She sighed, hating this big, fat crush she had on him. If he knew, he’d vanish from her life. She knew it, so she kept her damn infatuation to herself. “Hungry?”
Eyes still closed, his lips curved. “Always.”
She laughed a little. This wasn’t a lie, the guy was truly always starving, like he was hollow on the inside and nothing could fill him up.
She reached across Dylan for the pack of crackers she had on her nightstand. Her arm brushed his and she felt a tingle make its way through her body. “Here,” she said, dipping the cracker first into the peanut butter and then the jelly, and holding it out to him.
He opened his eyes and then smiled. “PB and J for dinner.”
“Is there anything better?”
“No.” He sat up gingerly enough that she worried he’d been hurt elsewhere as well, but when he saw the look on her face, his eyes went dark. “Don’t,” he said and took the cracker, shoving the whole thing in his mouth.
“But—”
“Not talking about it, Tee.”
They dipped crackers into the peanut butter and jelly until they were both full. Actually, she got full right away but she didn’t want him to stop until he was full as well, so she totally overate.
And then had to open the top button on her jeans.
After, Dylan pulled her down with him to the bed again and closed his eyes. She thought that she couldn’t think of another place she’d rather be. She wanted them to grow up and still do this, still be like this. She’d be an artist and he’d be . . . “Dylan?” she whispered.
“Yeah?”
“What do you want to be when you get older?”
“Alive.”
Her heart pinched. “I mean as a job.”
His hand squeezed hers. “It doesn’t matter,” he said a little dully.
She knew what that meant. He didn’t see himself making it out, and that made her so sad that she couldn’t speak for a long moment.
As if he knew he’d brought her down, he stirred himself and changed the subject. “Did you finish your biology homework?”
“Shh,” she said. “I’m sleeping.”
“Tee.”
“You can help me tomorrow,” she murmured softly, letting herself relax against him, purposely letting him think she was exhausted.

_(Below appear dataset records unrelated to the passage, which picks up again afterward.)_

/-- The fields of a hop word, below what follows it. -/
theorem hopWord_fields :
    bits (hopWord ftype lsn lack + rest * 2 ^ 64) 2 0 = ftype ∧ (hopWord ftype lsn lack + rest * 2 ^ 64).testBit 3 = true
      ∧ bits (hopWord ftype lsn lack + rest * 2 ^ 64) 15 4 = lsn ∧ bits (hopWord ftype lsn lack + rest * 2 ^ 64) 27 16 = lack
      ∧ bits (hopWord ftype lsn lack + rest * 2 ^ 64) 47 28 = 0 := by
  simp only [hopWord, bits, Nat.shiftRight_eq_div_pow, Nat.testBit_eq_decide_div_mod_eq, decide_eq_true_eq]
  omega

/-- The check of a hop word holds, whatever follows it. -/
theorem hopWord_check (n : Nat) (hn : 6 ≤ n) :
    crc16 ((leBytes n (hopWord ftype lsn lack + rest * 2 ^ 64)).take 6)
      = bits (hopWord ftype lsn lack + rest * 2 ^ 64) 63 48 := by
  have hcrc := crc16_lt (leBytes 6 (ftype + 2 ^ 3 + lsn * 2 ^ 4 + lack * 2 ^ 16))
  have hlow : leBytes 6 (hopWord ftype lsn lack + rest * 2 ^ 64) = leBytes 6 (ftype + 2 ^ 3 + lsn * 2 ^ 4 + lack * 2 ^ 16) :=
    leBytes_congr _ _ _ (by simp only [hopWord]; omega)
  rw [take_leBytes 6 n _ hn, hlow]
  simp only [hopWord, bits, Nat.shiftRight_eq_div_pow]
  omega

theorem hopWord_above : (hopWord ftype lsn lack + rest * 2 ^ 64) / 2 ^ 64 = rest := by
  have := hopWord_lt ftype lsn lack hf hl hk
  omega

end HopWord

/-- Fields above the hop word are those of the number that begins there. -/
theorem bits_above (h rest hi lo : Nat) (hr : h / 2 ^ 64 = rest) : bits h (64 + hi) (64 + lo) = bits rest hi lo := by
  rw [bits, bits, Nat.shiftRight_eq_div_pow, Nat.shiftRight_eq_div_pow, Nat.pow_add, ← Nat.div_div_eq_div_mul, hr,
    show 64 + hi + 1 - (64 + lo) = hi + 1 - lo by omega]

/-! ### Link control words (R369) -/

theorem Port.controlFrame_eq (x : Port) (lctype body : Nat) :
    x.controlFrame lctype body
      = hopWord 0 0 x.rxLsn + (lctype + body * 2 ^ 8 + crc16 (leBytes 22 (lctype + body * 2 ^ 8)) * 2 ^ 176) * 2 ^ 64 := by
  simp only [Port.controlFrame]
  omega

/-- A link control word that a port sends has sound check words, its type and its body. -/
theorem Port.controlFrame_fields (x : Port) (lctype body : Nat) (hx : x.rxLsn < 4096) (ht : lctype < 256)
    (hb : body < 2 ^ 168) :
    wordSound (x.controlFrame lctype body) = true ∧ bits (x.controlFrame lctype body) 2 0 = 0
      ∧ (x.controlFrame lctype body).testBit 3 = true ∧ bits (x.controlFrame lctype body) 27 16 = x.rxLsn
      ∧ bits (x.controlFrame lctype body) 71 64 = lctype ∧ bits (x.controlFrame lctype body) 239 72 = body := by
  have hcrc := crc16_lt (leBytes 22 (lctype + body * 2 ^ 8))
  have hsum := x.controlFrame_eq lctype body
  generalize hrest : lctype + body * 2 ^ 8 + crc16 (leBytes 22 (lctype + body * 2 ^ 8)) * 2 ^ 176 = rest at hsum
  have habove := hopWord_above 0 0 x.rxLsn rest (by decide) (by decide) hx
  have hcheck := hopWord_check 0 0 x.rxLsn rest (by decide) (by decide) hx 32 (by decide)
  obtain ⟨htype, hvalid, -, hlack, -⟩ := hopWord_fields 0 0 x.rxLsn rest (by decide) (by decide) hx
  rw [← hsum] at habove hcheck htype hvalid hlack
  have hlctype : bits (x.controlFrame lctype body) 71 64 = lctype := by
    rw [bits_above _ _ 7 0 habove, ← hrest, bits, Nat.shiftRight_eq_div_pow]
    omega
  have hbody : bits (x.controlFrame lctype body) 239 72 = body := by
    rw [bits_above _ _ 175 8 habove, ← hrest, bits, Nat.shiftRight_eq_div_pow]
    omega
  have hbodyCheck : crc16 (((leBytes 32 (x.controlFrame lctype body)).drop 8).take 22)
      = bits (x.controlFrame lctype body) 255 240 := by
    have hlow : leBytes 22 (x.controlFrame lctype body / 256 ^ 8) = leBytes 22 (lctype + body * 2 ^ 8) :=
      leBytes_congr _ _ _ (by rw [show 256 ^ 8 = 2 ^ 64 by decide, habove, ← hrest]; omega)
    rw [drop_leBytes 8 24, take_leBytes 22 24 _ (by decide), hlow, bits_above _ _ 191 176 habove, ← hrest, bits,
      Nat.shiftRight_eq_div_pow]
    omega
  refine ⟨?_, htype, hvalid, hlack, hlctype, hbody⟩
  rw [wordSound, hcheck, hbodyCheck, beq_self_eq_true, beq_self_eq_true, Bool.and_self]

/-! ### Cells' frames (R368) -/

/-- The header of a cell from bit 64 on. -/
def Ctx.headerWord (c : Ctx) (self cls msg seq ack : Nat) (pay : Bool) : Nat :=
  cls + b2n pay * 2 ^ 3 + msg * 2 ^ 4 + c.partner * 2 ^ 12 + c.partnerKpr * 2 ^ 24 + self * 2 ^ 27 + c.kpr * 2 ^ 39
    + (if msg = 1 then 0 else c.partnerCtx) * 2 ^ 42 + seq * 2 ^ 54 + ack * 2 ^ 102

theorem Ctx.header_eq (c : Ctx) (self cls msg seq ack : Nat) (pay : Bool) :
    c.header self cls msg seq ack pay = c.headerWord self cls msg seq ack pay * 2 ^ 64 := by
  simp only [Ctx.header, Ctx.headerWord]
  omega

/-- Every field of a cell's header fits its place (R368). -/
structure Ctx.HeaderFits (c : Ctx) (self cls msg seq ack : Nat) : Prop where
  self : self < 4096
  cls : cls < 8
  msg : msg < 256
  seq : seq < 2 ^ 48
  ack : ack < 2 ^ 58
  partner : c.partner < 4096
  partnerKpr : c.partnerKpr < 8
  kpr : c.kpr < 8
  partnerCtx : c.partnerCtx < 4096

/-- The fields of a cell's header, below what follows it. -/
theorem Ctx.headerWord_fields (c : Ctx) (self cls msg seq ack check : Nat) (pay : Bool)
    (hfit : c.HeaderFits self cls msg seq ack) (hcheck : check < 2 ^ 32) :
    let w := c.headerWord self cls msg seq ack pay + check * 2 ^ 160
    c.headerWord self cls msg seq ack pay < 2 ^ 160 ∧ bits w 191 160 = check
      ∧ bits w 2 0 = cls ∧ w.testBit 3 = pay ∧ bits w 11 4 = msg ∧ bits w 23 12 = c.partner ∧ bits w 26 24 = c.partnerKpr
      ∧ bits w 38 27 = self ∧ bits w 41 39 = c.kpr ∧ bits w 53 42 = (if msg = 1 then 0 else c.partnerCtx) ∧ bits w 101 54 = seq
      ∧ bits w 159 102 = ack := by
  intro w
  obtain ⟨hself, hcls, hmsg, hseq, hack, hpartner, hpk, hk, hctx⟩ := hfit
  have hdest : (if msg = 1 then 0 else c.partnerCtx) < 4096 := by split <;> omega
  have hpay : b2n pay < 2 := by cases pay <;> decide
  have hpay' : pay = decide (b2n pay = 1) := by cases pay <;> rfl
  simp only [w, Ctx.headerWord, bits, Nat.shiftRight_eq_div_pow, Nat.testBit_eq_decide_div_mod_eq]
  generalize (if msg = 1 then 0 else c.partnerCtx) = dest at hdest ⊢
  generalize b2n pay = v at hpay hpay' ⊢
  subst hpay'
  refine ⟨?_, ?_, ?_, decide_eq_decide.2 ?_, ?_, ?_, ?_, ?_, ?_, ?_, ?_, ?_⟩ <;> omega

She felt when the tension finally left him and he fell asleep. Only then did she allow her eyes to close. She was comfortable and she should’ve been thrilled because she never slept as well as she did when he was in her bed. But worry for him kept her up long after he’d drifted off.
Worry for him, and also guilt. She’d been a jerk to Quinn today and she hated that. But she had to get rid of her, had to chase her away. Because one, Quinn would never stay in Wildstone. She was city through and through. So if for some reason, out of guilt, she decided to take on guardianship of Tilly and then left . . .
Well, then Tilly would have to leave Wildstone as well.
And that wasn’t going to happen. She didn’t know that Chuck could be on his own, even with Kendall around. And then there was Dylan. He needed her. They both did. She had to stay and take care of them, and tightening her arm around Dylan’s chest, she snuggled in closer.
Nope, she wasn’t leaving. Ever.
NOTHING HAPPENED THAT night. Quinn didn’t hear from Tilly. Or Mick.
Or Beth . . .
The next morning she texted Tilly: You need anything, anything at all, you call me. Day or night.
She didn’t text Mick. Instead, she packed up and checked out of the Wild West B & B . . . and found him in the parking lot.
He was slouched against her car, arms folded over his strong chest, dark lenses covering his eyes, and just looking at him had all her good spots doing the happy dance.
He was turned away from her, looking at Coop, who was sitting at the base of a huge oak tree, staring up at a squirrel.
The dog gave one low, rough bark.
“No,” Mick said. Then more quietly, “We talked about this. Squirrels are not your friend, man. You got beaned in the head last time, remember? Hard enough to rattle half the thoughts right out of your head.”
Coop heaved out a sigh and lay down, but he kept his eyes on the prize.
Mick’s eyes locked in on Quinn, the expression in them matching Coop’s as he kept the squirrel in sight.
Grim determination.
Quinn’s feet faltered. What to do? Be a grown-up? Or run like hell? She blew out a breath and walked up to him.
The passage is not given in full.